Mohamed venait de perdre son fils âgé de huit ans, Sami, dans une attaque aérienne des forces de la coalition menée par l’Arabie saoudite. L’attaque avait eu lieu une heure avant mon arrivée sur place, le 2 juillet. Sa fille de 14 ans, Sheikha, et son fils de six ans, Hamoodi, étaient toujours en vie à ce moment-là, mais ils étaient coincés sous les décombres. Je suis entrée dans la structure squelettique qui avait été leur maison, et j’ai suivi le son des raclements et roulements jusqu’aux hommes qui travaillaient dur avec des leviers. Six hommes étaient en train de batailler pour faire basculer un énorme pan de toit tombé, sous lequel Sheikha et Hamoodi étaient coincés. Ils les appelaient, en vain, en criant leurs noms.

Je me suis sentie totalement impuissante comme je ne pouvais rien faire pour aider à extraire les deux enfants de dessous les ruines de leur maison. J’étais effondrée et j’aurais voulu être superwoman, pendant que leur père sanglotait en arrière-plan et que la maison se désagrégeait au-dessus de nos têtes. J’entendais les avions de la coalition qui continuaient de faire des tours au-dessus de nous, d’une manière presque triomphante. Aux dépends de qui ? De ces pauvres enfants qui ont finalement été extraits des décombres, sans vie, 15 heures plus tard. C’était trop tard.

La vérité est crue et horrible. Les souffrances des civils sont le prix à payer pour chaque conflit armé. Et le Yémen ne fait pas exception à cette règle. Mais je pense que, souvent, les hommes politiques et les autres parties intéressées ne veulent pas montrer cette image dans tous ses horribles détails, alors ils se cantonnent aux généralités.

En réalité, pour un grand nombre de gens au Yémen, tous les détails de cette guerre font mal. Prenez par exemple le jeune Hamada âgé de 14 ans, qui a été amputé de toute la jambe à cause d’une frappe d’obus dans son quartier d’Inshaat, à Aden. Il m’a dit qu’il pense ne plus jamais pouvoir jouer ; il ne va certainement plus voir la vie de la même façon.

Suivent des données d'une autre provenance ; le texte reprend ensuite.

-- ==== Sys2Proof/WellFormed.lean ====
section
/-! DEFINITION. Static legality of operands (30_encoding.md rules R74, R77). -/

namespace Sys2Proof

/-- Legal round-key number of `addRoundKey`: 0 to 14 (R74). -/
def legalRoundKeyArg (r : BitVec 4) : Bool := r.toNat ≤ 14

/-- Legal row number: 0 to 3 (R74). -/
def legalRowArg (n : BitVec 4) : Bool := n.toNat ≤ 3

/-- Legal round count: 10, 12 or 14 (R74). -/
def legalRoundCountArg (nr : BitVec 4) : Bool := nr == 10 || nr == 12 || nr == 14

/-- An instruction is well formed when its operand is in the legal set of R74. Every `KEYLEN` is well formed: an illegal
key length is an error of the start step, not of the encoding (R71, R85). -/
def Instr.wf : Instr → Bool
  | .addRoundKey r => legalRoundKeyArg r
  | .shiftRow n => legalRowArg n
  | .invShiftRow n => legalRowArg n
  | .encryptBlock nr => legalRoundCountArg nr
  | .decryptBlock nr => legalRoundCountArg nr
  | .subBytes => true
  | .invSubBytes => true
  | .shiftRows => true
  | .invShiftRows => true
  | .mixColumns => true
  | .invMixColumns => true
  | .expand => true
  | .loadState => true
  | .storeOut => true
  | .encrypt _ => true
  | .decrypt _ => true

end Sys2Proof
end

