/-! ### State transforms (43_state_transforms.md): each completes, with its result, and changes `ST` and `UPC` only -/

/-- R126. `OnlySTChanged` is the whole frame: every other field, `XK` with every byte, `DOUT`, `STATUS` and the rest unchanged,
`UPC` one further. -/
def Obligations.SubBytes : Prop :=
  encode .subBytes = 0x20 ∧
  ∀ (s : State) (b : Block), s.InCommand → s.memRead .st 0 16 = .ok b →
    ∃ t, exec .subBytes s = .next t ∧ OnlySTChanged s t ∧
      ∀ (i : Nat) (h : i < 16), slotAt t.st i = some (sBoxLookup b[i])

/-- R127. -/
def Obligations.InvSubBytes : Prop :=
  encode .invSubBytes = 0x30 ∧
  ∀ (s : State) (b : Block), s.InCommand → s.memRead .st 0 16 = .ok b →
    ∃ t, exec .invSubBytes s = .next t ∧ OnlySTChanged s t ∧
      ∀ (i : Nat) (h : i < 16), slotAt t.st i = some (inverseSBoxLookup b[i])

/-- R128: only row `n` is read, so only row `n` need hold values; the other rows keep their locations as they are. -/
def Obligations.ShiftRow : Prop :=
  (∀ n : BitVec 4, n.toNat ≤ 3 → encode (.shiftRow n) = 0x80 + n.setWidth 8) ∧
  ∀ (s : State) (n : BitVec 4), n.toNat ≤ 3 → s.InCommand →
    (∀ k, k < 4 → (s.location .st (4 * k + n.toNat)).isSome = true) →
    ∃ t, exec (.shiftRow n) s = .next t ∧ OnlySTChanged s t ∧
      (∀ k, k < 4 → slotAt t.st (4 * k + n.toNat) = slotAt s.st (4 * ((k + n.toNat) % 4) + n.toNat)) ∧
      ∀ i, i % 4 ≠ n.toNat → t.st[i]? = s.st[i]?

/-- R129: the element of column `c − n`, taken modulo 4 with result 0 to 3 (R120), moves to column `c`. -/
def Obligations.InvShiftRow : Prop :=
  (∀ n : BitVec 4, n.toNat ≤ 3 → encode (.invShiftRow n) = 0x90 + n.setWidth 8) ∧
  ∀ (s : State) (n : BitVec 4), n.toNat ≤ 3 → s.InCommand →
    (∀ k, k < 4 → (s.location .st (4 * k + n.toNat)).isSome = true) →
    ∃ t, exec (.invShiftRow n) s = .next t ∧ OnlySTChanged s t ∧
      (∀ k, k < 4 → slotAt t.st (4 * k + n.toNat) = slotAt s.st (4 * ((k + 4 - n.toNat) % 4) + n.toNat)) ∧
      ∀ i, i % 4 ≠ n.toNat → t.st[i]? = s.st[i]?

/-- R130: `new ST[4c + r] = old ST[4·((c + r) mod 4) + r]`, `UPC` one further in total. -/
def Obligations.ShiftRows : Prop :=
  encode .shiftRows = 0x40 ∧
  ∀ (s : State) (b : Block), s.InCommand → s.memRead .st 0 16 = .ok b →
    ∃ t, exec .shiftRows s = .next t ∧ OnlySTChanged s t ∧
      ∀ r k, r < 4 → k < 4 → slotAt t.st (4 * k + r) = slotAt s.st (4 * ((k + r) % 4) + r)

/-- R131: `new ST[4c + r] = old ST[4·((c − r) mod 4) + r]`. -/
def Obligations.InvShiftRows : Prop :=
  encode .invShiftRows = 0x50 ∧
  ∀ (s : State) (b : Block), s.InCommand → s.memRead .st 0 16 = .ok b →
    ∃ t, exec .invShiftRows s = .next t ∧ OnlySTChanged s t ∧
      ∀ r k, r < 4 → k < 4 → slotAt t.st (4 * k + r) = slotAt s.st (4 * ((k + 4 - r) % 4) + r)

/-- R133, R134: byte `r` of column `c` is the sum of the column's four old bytes with the coefficients
`{02, 03, 01, 01}` taken at `(k − r) mod 4`. -/
def Obligations.MixColumns : Prop :=
  encode .mixColumns = 0x60 ∧
  ∀ (s : State) (b : Block), s.InCommand → s.memRead .st 0 16 = .ok b →
    ∃ t, exec .mixColumns s = .next t ∧ OnlySTChanged s t ∧
      ∀ r k, r < 4 → k < 4 → slotAt t.st (4 * k + r) = some (mixedByte #v[0x02, 0x03, 0x01, 0x01] b r k)

/-- R135, R136: the same with `{0e, 0b, 0d, 09}`. -/
def Obligations.InvMixColumns : Prop :=
  encode .invMixColumns = 0x70 ∧
  ∀ (s : State) (b : Block), s.InCommand → s.memRead .st 0 16 = .ok b →
    ∃ t, exec .invMixColumns s = .next t ∧ OnlySTChanged s t ∧
      ∀ r k, r < 4 → k < 4 → slotAt t.st (4 * k + r) = some (mixedByte #v[0x0e, 0x0b, 0x0d, 0x09] b r k)

/-- R137, for every round-key number the current command has. -/
def Obligations.AddRoundKey : Prop :=
  (∀ r : BitVec 4, r.toNat ≤ 14 → encode (.addRoundKey r) = 0x10 + r.setWidth 8) ∧
  ∀ (s : State) (v : Variant) (r : BitVec 4) (b k : Block), s.Running v → r.toNat ≤ v.nr →
    s.memRead .st 0 16 = .ok b → s.memRead .xk (16 * r.toNat) 16 = .ok k →
    ∃ t, exec (.addRoundKey r) s = .next t ∧ OnlySTChanged s t ∧
      ∀ (i : Nat) (h : i < 16), slotAt t.st i = some (b[i] ^^^ k[i])

/-- R132: the two index tables as printed, their formulas, and that each is the inverse permutation of the other. -/
def Obligations.RowPermutations : Prop :=
  (List.finRange 16).map (fun i => (shiftRowsPerm i).val) = [0, 5, 10, 15, 4, 9, 14, 3, 8, 13, 2, 7, 12, 1, 6, 11] ∧
  (List.finRange 16).map (fun i => (invShiftRowsPerm i).val) = [0, 13, 10, 7, 4, 1, 14, 11, 8, 5, 2, 15, 12, 9, 6, 3] ∧
  ∀ i : Fin 16,
    (shiftRowsPerm i).val = 4 * ((i.val / 4 + i.val % 4) % 4) + i.val % 4 ∧
    ((invShiftRowsPerm i).val : Int) = 4 * (((i.val / 4 : Nat) - (i.val % 4 : Nat) : Int) % 4) + (i.val % 4 : Nat) ∧
    invShiftRowsPerm (shiftRowsPerm i) = i ∧ shiftRowsPerm (invShiftRowsPerm i) = i

/-- R138: each transform and its inverse, in either order, leave the whole state as it was but for `UPC`; and the two
commutation facts. -/
def Obligations.InversePairs : Prop :=
  (∀ (s : State) (b : Block) (i j : Instr), s.InCommand → s.memRead .st 0 16 = .ok b →
    (i, j) ∈ [(Instr.subBytes, Instr.invSubBytes), (.invSubBytes, .subBytes), (.shiftRows, .invShiftRows),
      (.invShiftRows, .shiftRows), (.mixColumns, .invMixColumns), (.invMixColumns, .mixColumns)] →
    runUops [i, j] s = .next { s with upc := s.upc + 2 }) ∧
  (∀ (s : State) (b : Block) (n : BitVec 4), s.InCommand → n.toNat ≤ 3 → s.memRead .st 0 16 = .ok b →
    runUops [.shiftRow n, .invShiftRow n] s = .next { s with upc := s.upc + 2 } ∧
    runUops [.invShiftRow n, .shiftRow n] s = .next { s with upc := s.upc + 2 }) ∧
  (∀ (s : State) (v : Variant) (r : BitVec 4) (b k : Block), s.Running v → r.toNat ≤ v.nr →
    s.memRead .st 0 16 = .ok b → s.memRead .xk (16 * r.toNat) 16 = .ok k →
    runUops [.addRoundKey r, .addRoundKey r] s = .next { s with upc := s.upc + 2 }) ∧
  (∀ (s : State) (b : Block), s.InCommand → s.memRead .st 0 16 = .ok b →
    runUops [.subBytes, .shiftRows] s = runUops [.shiftRows, .subBytes] s ∧
    runUops [.invSubBytes, .invShiftRows] s = runUops [.invShiftRows, .invSubBytes] s)

/-- R82, R130, R131: the four single-row micro-ops, in any order, do what the one word for all rows does, `UPC` apart. -/
def Obligations.RowByRow : Prop :=
  ∀ (s : State) (b : Block) (rows : List (BitVec 4)), s.InCommand → s.memRead .st 0 16 = .ok b →
    rows.Perm [0, 1, 2, 3] →
    (∃ t, exec .shiftRows s = .next t ∧ runUops (rows.map .shiftRow) s = .next { t with upc := s.upc + 4 }) ∧
    (∃ t, exec .invShiftRows s = .next t ∧ runUops (rows.map .invShiftRow) s = .next { t with upc := s.upc + 4 })

/-! ### Key schedule (41_key_schedule.md) -/

/-- R100, R108, R109 (b): `expand` completes for every key that holds values; it leaves `Expand(KEYREG[0..keySize-1])` in
`XK[0..XKLEN-1]`, the rest of `XK` as it was, `OFF = XKLEN`, `RCI` as the table of R108 says, and nothing else changed. -/
def Obligations.ExpandResult : Prop :=
  ∀ (s : State) (v : Variant) (key : Vector Byte v.keySize), s.Running v → s.memRead .keyreg 0 v.keySize = .ok key →
    ∃ t x, exec .expand s = .next t ∧ expandFn key.toList = .ok x ∧ x.length = v.xklen ∧
      (∀ a, a < v.xklen → t.location .xk a = x[a]?) ∧
      (∀ a, v.xklen ≤ a → t.location .xk a = s.location .xk a) ∧
      t.t.known = true ∧
      t = { s with
        xk := t.xk
        t := t.t
        off := Slot.hold v.xklen
        rci := Slot.hold (rciAfter v)
        upc := s.upc + 1 }

/-- R24 (a) (b), R101 to R107: the key verbatim, then every word is the working word of its case exclusive-or the word `keySize`
bytes earlier, the `k`-th application of case 1 using `roundConstant(k)`, `k` never above 10. -/
def Obligations.ScheduleRecurrence : Prop :=
  ∀ (key : List Byte) (v : Variant), variantOf key.length = some v →
    ∃ x, expandFn key = .ok x ∧ x.length = v.xklen ∧ x.take v.keySize = key ∧
      ∀ off, v.keySize ≤ off → off < v.xklen → off % 4 = 0 →
        off / v.keySize ≤ 10 ∧
        ∃ prev earlier new, sliceOf x (off - 4) 4 = .ok prev ∧ sliceOf x (off - v.keySize) 4 = .ok earlier ∧
          sliceOf x off 4 = .ok new ∧ new = xorBytes (scheduleWord v.keySize off prev) earlier

/-- R24 (d), R25, R109 (a) (e): what `expand` writes depends on `KEYREG[0..keySize-1]` and the key length alone: not on the key
bytes above, `DIR`, `DINREG`, `ST`, `DOUT` or what `XK` held. -/
def Obligations.ExpandReadsOnlyTheKey : Prop :=
  ∀ (s₁ s₂ t₁ : State) (v : Variant), s₁.Running v → s₂.Running v →
    (∀ i, i < v.keySize → s₁.location .keyreg i = s₂.location .keyreg i) → exec .expand s₁ = .next t₁ →
    ∃ t₂, exec .expand s₂ = .next t₂ ∧ (∀ a, a < v.xklen → t₁.location .xk a = t₂.location .xk a) ∧
      t₁.t = t₂.t ∧ t₁.off = t₂.off ∧ t₁.rci = t₂.rci

/-! ### Round orchestrator (44_round_orchestrator.md) -/

/-- R145, R150: `encryptBlock Nr` leaves `EncryptBlock(ST, XK[0..XKLEN-1], Nr)` in `ST`, `UPC` one further, nothing else
changed. -/
def Obligations.EncryptBlockResult : Prop :=
  ∀ (s : State) (v : Variant) (b : Block) (x : Vector Byte v.xklen), s.Running v → s.memRead .st 0 16 = .ok b →
    s.memRead .xk 0 v.xklen = .ok x →
    ∃ t b', exec (.encryptBlock (BitVec.ofNat 4 v.nr)) s = .next t ∧ encryptBlockFn b x.toList v.nr = .ok b' ∧
      OnlySTChanged s t ∧ ∀ (i : Nat) (h : i < 16), slotAt t.st i = some b'[i]

/-- R146, R150: the same for `decryptBlock Nr`. -/
def Obligations.DecryptBlockResult : Prop :=
  ∀ (s : State) (v : Variant) (b : Block) (x : Vector Byte v.xklen), s.Running v → s.memRead .st 0 16 = .ok b →
    s.memRead .xk 0 v.xklen = .ok x →
    ∃ t b', exec (.decryptBlock (BitVec.ofNat 4 v.nr)) s = .next t ∧ decryptBlockFn b x.toList v.nr = .ok b' ∧
      OnlySTChanged s t ∧ ∀ (i : Nat) (h : i < 16), slotAt t.st i = some b'[i]

/-- R82, R145, R146: each whole-block micro-op has exactly the effect of its expansion on everything but `UPC`, which the
expansion advances by its `4·Nr` words. -/
def Obligations.BlockExpansion : Prop :=
  ∀ (s : State) (v : Variant) (b : Block) (x : Vector Byte v.xklen), s.Running v → s.memRead .st 0 16 = .ok b →
    s.memRead .xk 0 v.xklen = .ok x →
    (∃ t, exec (.encryptBlock (BitVec.ofNat 4 v.nr)) s = .next t ∧
      runUops (encryptBlockUops v.nr) s = .next { t with upc := s.upc + 4 * v.nr }) ∧
    (∃ t, exec (.decryptBlock (BitVec.ofNat 4 v.nr)) s = .next t ∧
      runUops (decryptBlockUops v.nr) s = .next { t with upc := s.upc + 4 * v.nr })

/-- R82, R152: a command's expansion with the whole-block micro-op as one word leaves, from every running command with key and
input block, the state that the micro-program leaves, `UPC` apart, which counts the words. -/
def Obligations.CommandExpansion : Prop :=
  ∀ (s : State) (v : Variant) (dir : Bool) (key : Vector Byte v.keySize) (b : Block), s.Running v →
    s.memRead .keyreg 0 v.keySize = .ok key → s.memRead .dinreg 0 16 = .ok b →
    ∃ t, runUops (uprogWithBlock dir v.nr) s = .next t ∧ t.upc = s.upc + 4 ∧
      runUops (uprog dir v.nr) s = .next { t with upc := s.upc + (4 * v.nr + 3) }

/-- R151: for every block, every legal `Nr` and every expanded key of the right length, the two procedures undo each other, in
both orders. -/
def Obligations.BlockProceduresInverse : Prop :=
  ∀ (b : Block) (v : Variant) (x : List Byte), x.length = 16 * (v.nr + 1) →
    (∃ e, encryptBlockFn b x v.nr = .ok e ∧ decryptBlockFn e x v.nr = .ok b) ∧
    (∃ d, decryptBlockFn b x v.nr = .ok d ∧ encryptBlockFn d x v.nr = .ok b)

/-- R147: the micro-program at every index is what the table of R147 prints, and its length is `4·Nr + 3`. -/
def Obligations.MicroProgramTable : Prop :=
  ∀ (dir : Bool) (v : Variant), (uprog dir v.nr).length = 4 * v.nr + 3 ∧
    ∀ u : Nat, (uprog dir v.nr)[u]? = uprogTable dir v.nr u

/-! ### Host commands (45_host_commands.md) -/

/-- R167: the accepted start step, for both commands: what is loaded, from which port bits, and that all else is unchanged; and
that the step takes it when `start = 1`, `BUSY = 0`, `rst = 0`. -/
def Obligations.AcceptedStart : Prop :=
  ∀ (s : State) (i : Instr) (keylen : BitVec 7), i = .encrypt keylen ∨ i = .decrypt keylen → s.status.busy = false →
    keylen = 16 ∨ keylen = 24 ∨ keylen = 32 →
    ∃ t, exec i s = .next t ∧ t.cmdreg = Slot.hold (encode i) ∧
      (∀ k, k < 32 → slotAt t.keyreg k = some (s.ports.keyIn.extractLsb' (8 * k) 8)) ∧
      (∀ k, k < 16 → slotAt t.dinreg k = some (s.ports.din.extractLsb' (8 * k) 8)) ∧
      t = { s with
        cmdreg := t.cmdreg
        keyreg := t.keyreg
        dinreg := t.dinreg
        status := ⟨true, false, 0⟩
        upc := 0 } ∧
      (s.ports.rst = false → s.ports.start = true → s.ports.cmd = encode i → ∃ u, step s = .next u ∧ SameCore t u)

/-- R168, R186, R191: a key length that is none of 16, 24, 32 is rejected: `ERR <- 1`, `DONE <- 1`, everything else unchanged. -/
def Obligations.RejectedStart : Prop :=
  ∀ (s : State) (i : Instr) (keylen : BitVec 7), i = .encrypt keylen ∨ i = .decrypt keylen → s.status.busy = false →
    keylen ≠ 16 → keylen ≠ 24 → keylen ≠ 32 →
    exec i s = .next { s with status := ⟨false, true, 1⟩ } ∧
    (s.ports.rst = false → s.ports.start = true → s.ports.cmd = encode i →
      ∃ u, step s = .next u ∧ SameCore { s with status := ⟨false, true, 1⟩ } u)

/-- R177, R217, U18: no start step while `BUSY = 1` (the command word has no effect, and raising `start` changes nothing the
step does), none with `rst = 1`, none with `start = 0`. -/
def Obligations.IgnoredStart : Prop :=
  (∀ (s : State) (i : Instr), i.format = .H → s.status.busy = true → exec i s = .next s) ∧
  (∀ s : State, s.status.busy = true → s.ports.rst = false →
    step { s with ports := { s.ports with start := true } } = step { s with ports := { s.ports with start := false } }) ∧
  (∀ s : State, s.ports.rst = true → step s = .next s.resetStep.advance) ∧
  (∀ s : State, s.ports.rst = false → s.status.busy = false → s.ports.start = false → step s = .next s.advance)

/-- R172. -/
def Obligations.LoadState : Prop :=
  encode .loadState = 0xb0 ∧
  ∀ (s : State) (b : Block), s.InCommand → s.memRead .dinreg 0 16 = .ok b →
    ∃ t, exec .loadState s = .next t ∧ OnlySTChanged s t ∧
      ∀ (i : Nat) (h : i < 16), slotAt t.st i = some b[i]

/-- R173: and it is the last micro-op of every micro-program and the only writer of `DOUT`. -/
def Obligations.StoreOut : Prop :=
  encode .storeOut = 0xc0 ∧
  (∀ (dir : Bool) (v : Variant), (uprog dir v.nr).getLast? = some .storeOut) ∧
  (∀ (i : Instr) (s t : State), exec i s = .next t → i ≠ .storeOut → t.dout = s.dout) ∧
  ∀ (s : State) (b : Block), s.InCommand → s.memRead .st 0 16 = .ok b →
    ∃ t, exec .storeOut s = .next t ∧ t = { s with dout := t.dout, upc := s.upc + 1 } ∧
      ∀ (i : Nat) (h : i < 16), slotAt t.dout i = some b[i]

/-- R170, R187, R190: the pure functions answer `InvalidKeySize` for every illegal key length, whatever the block's length; else
`InvalidBlockLength` for every block that is not 16 bytes; else a block. -/
def Obligations.PureErrors : Prop :=
  ∀ input key : List Byte,
    (variantOf key.length = none →
      encryptFn input key = .fault .invalidKeySize ∧ decryptFn input key = .fault .invalidKeySize) ∧
    (variantOf key.length ≠ none → input.length ≠ 16 →
      encryptFn input key = .fault .invalidBlockLength ∧ decryptFn input key = .fault .invalidBlockLength) ∧
    (variantOf key.length ≠ none → input.length = 16 →
      (∃ b, encryptFn input key = .next b) ∧ ∃ b, decryptFn input key = .next b)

Quand je me suis rendue à son chevet chez lui, il était gêné et a voulu recouvrir sa jambe amputée. J’avais honte et je me suis sentie coupable à cause de mon indiscrétion et parce que je lui faisais revivre cette épreuve avec mes questions.

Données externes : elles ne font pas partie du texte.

-- ==== Sys2Proof/Tests/Slice0.lean ====
section
/-! SUPPORT. Tests of single steps, with expected values from spec/95_test_vectors.md and the words of spec/30_encoding.md, and a
witness for the hypotheses of each statement. -/

-- One theorem at a time: the kernel evaluations of many at once do not fit the memory limit.
set_option Elab.async false

namespace Sys2Proof.Tests

open Sys2Proof Sys2Proof.Machine

/-! ### Helpers -/

/-- A byte sequence from its hexadecimal digits as 95_test_vectors.md prints them, byte 0 first. -/
def bytesOf (n x : Nat) : Vector Byte n := Vector.ofFn fun i : Fin n => BitVec.ofNat 8 (x >>> (8 * (n - 1 - i.val)))

/-- A register holding those bytes. -/
def held (n x : Nat) : Vector (Slot Byte) n := (bytesOf n x).map Slot.hold

/-- Bytes at increasing addresses of the expanded-key store. -/
def cells (addr n x : Nat) : Memory := Memory.putAll [] addr (bytesOf n x).toList

/-- Keys A, B and C of 95_test_vectors.md section 2.3 are the first 16, 24 and 32 bytes of this. -/
def keyHex : Nat := 0x000102030405060708090a0b0c0d0e0f101112131415161718191a1b1c1d1e1f

/-- The plaintext of S1. -/
def plainHex : Nat := 0x00112233445566778899aabbccddeeff

/-- A running command with word `cmd`, the given `ST` and `XK`, key C, and the plaintext of S1. -/
def machine (cmd : Byte) (st : Nat) (xk : Memory) : State :=
  { State.reset with
    status := ⟨true, false, 0⟩
    cmdreg := Slot.hold cmd
    keyreg := held 32 keyHex
    dinreg := held 16 plainHex
    st := held 16 st
    xk := xk }

/-- A filled expanded-key store, byte `a` at address `a`. -/
def fullStore : Memory := (List.range 240).map fun a => (a, BitVec.ofNat 8 a)

/-- A running command of each variant, every location with a value. -/
def full : Variant → State
  | .key16 => machine 0x10 plainHex fullStore
  | .key24 => machine 0x18 plainHex fullStore
  | .key32 => machine 0xa0 plainHex fullStore

/-- The outcome is a next state with that `ST` and `UPC`. -/
def showsST (x : Result) (st upc : Nat) : Bool :=
  match x with
  | .next t => decide (t.st = held 16 st) && decide (t.upc = upc)
  | .fault _ => false
  | .refused _ => false

/-- The outcome is a next state with those bytes of `XK` from an address on. -/
def showsXK (x : Result) (addr n v : Nat) : Bool :=
  match x with
  | .next t => (List.finRange n).all fun i => Memory.find t.xk (addr + i.val) == some (bytesOf n v)[i]
  | .fault _ => false
  | .refused _ => false

/-- The outcome is a next state. -/
def goesOn {S F R : Type} (x : Host.Outcome S F R) : Bool :=
  match x with
  | .next _ => true
  | .fault _ => false
  | .refused _ => false

/-- The outcome is that refusal. -/
def refuses (x : Result) (r : Refusal) : Bool :=
  match x with
  | .next _ => false
  | .fault _ => false
  | .refused r' => r' == r

/-- The outcome is that fault. -/
def faultsWith {S R : Type} (x : Host.Outcome S Fault R) (r : Fault) : Bool :=
  match x with
  | .next _ => false
  | .fault r' => r' == r
  | .refused _ => false

/-- An idle core with a command on its ports. -/
def atStart (cmd : Byte) : State :=
  { State.reset with
    ports := ⟨false, true, cmd, pack (bytesOf 32 keyHex), pack (bytesOf 16 plainHex)⟩ }

/-! ### Well-formedness: an ill-formed term for each check (30_encoding.md rule R74) -/

theorem test_wf_refuses_round_key_15 : (Instr.addRoundKey 15).wf = false := by decide
theorem test_wf_refuses_row_4 : (Instr.shiftRow 4).wf = false := by decide
theorem test_wf_refuses_inverse_row_4 : (Instr.invShiftRow 4).wf = false := by decide
theorem test_wf_refuses_round_count_11 : (Instr.encryptBlock 11).wf = false := by decide
theorem test_wf_refuses_inverse_round_count_13 : (Instr.decryptBlock 13).wf = false := by decide
theorem test_wf_accepts_round_key_14 : (Instr.addRoundKey 14).wf = true := by decide

/-! ### Decoding: words written bit by bit from rules R71, R73, R75, R76 -/

theorem test_decode_addRoundKey : decodeM 0b00011110 = some (.addRoundKey 14) := by decide
theorem test_decode_subBytes : decodeM 0b00100000 = some .subBytes := by decide
theorem test_decode_invSubBytes : decodeM 0b00110000 = some .invSubBytes := by decide
theorem test_decode_shiftRows : decodeM 0b01000000 = some .shiftRows := by decide
theorem test_decode_invShiftRows : decodeM 0b01010000 = some .invShiftRows := by decide
theorem test_decode_mixColumns : decodeM 0b01100000 = some .mixColumns := by decide
theorem test_decode_invMixColumns : decodeM 0b01110000 = some .invMixColumns := by decide
theorem test_decode_shiftRow : decodeM 0b10000011 = some (.shiftRow 3) := by decide
theorem test_decode_invShiftRow : decodeM 0b10010001 = some (.invShiftRow 1) := by decide
theorem test_decode_expand : decodeM 0b10100000 = some .expand := by decide
theorem test_decode_loadState : decodeM 0b10110000 = some .loadState := by decide
theorem test_decode_storeOut : decodeM 0b11000000 = some .storeOut := by decide
theorem test_decode_encryptBlock : decodeM 0b11011100 = some (.encryptBlock 12) := by decide
theorem test_decode_decryptBlock : decodeM 0b11101110 = some (.decryptBlock 14) := by decide
theorem test_decode_encrypt : decodeH 0b00010000 = .encrypt 16 := by decide
theorem test_decode_decrypt : decodeH 0b10100000 = .decrypt 32 := by decide

/-- 95 section 2.7: illegal words, by name of the check that refuses them. -/
theorem test_decode_illegal :
    decodeM 0x00 = none ∧ decodeM 0x1f = none ∧ decodeM 0x21 = none ∧ decodeM 0x84 = none ∧ decodeM 0x98 = none ∧
      decodeM 0xdb = none ∧ decodeM 0xff = none := by decide

/-- 95 section 2.7: 38 legal format M words. -/
theorem test_decode_count :
    ((List.range 256).filter fun n => (decodeM (BitVec.ofNat 8 n)).isSome).length = 38 := by decide +kernel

Mais il s’est ouvert à moi et m’a raconté qu’un obus avait atterri dans son quartier alors qu’il était allé chercher de l’eau, et qu’un éclat était entré dans sa jambe. La famille a dû déménager dans un autre quartier pour échapper aux affrontements entre des groupes armés rivaux. Alors que nous étions assis là, dans leur nouvelle maison, je pouvais entendre le son des combats au loin. Je savais qu’ils n’étaient pas davantage en sécurité dans cet endroit. Alors que je regardais les grands yeux expressifs d’Hamada, je me suis demandé ce qu’un enfant innocent comme lui pouvait bien avoir fait pour mériter un tel sort.

Quand on est sur le terrain, on a une poussée d’adrénaline qui nous enveloppe. On voit des corps, des membres amputés, des blessures infectées, des gens à la rue et malades, mais on s’interdit de réagir car notre souffrance est minuscule par rapport à ce qu’on observe.

Quand j’ai rencontré Anhar Najeeb, dans une unité de soins intensifs à Aden, son regard était suppliant et elle m’implorait avec des mots prononcés avec difficulté. Ses yeux se sont voilés de larmes quand elle a lutté pour lever la main afin de montrer sa souffrance. Mais elle n’y est pas arrivée parce qu’un éclat de shrapnel l’a laissée paralysée des quatre membres à la suite d’une attaque à la roquette Grad contre son quartier de Block 4, à Aden. Elle m’a raconté qu’ils venaient d’y emménager pour échapper aux affrontements et à la dengue qui sévissaient dans leur ancien quartier de Crater. Mais cela n’a servi à rien.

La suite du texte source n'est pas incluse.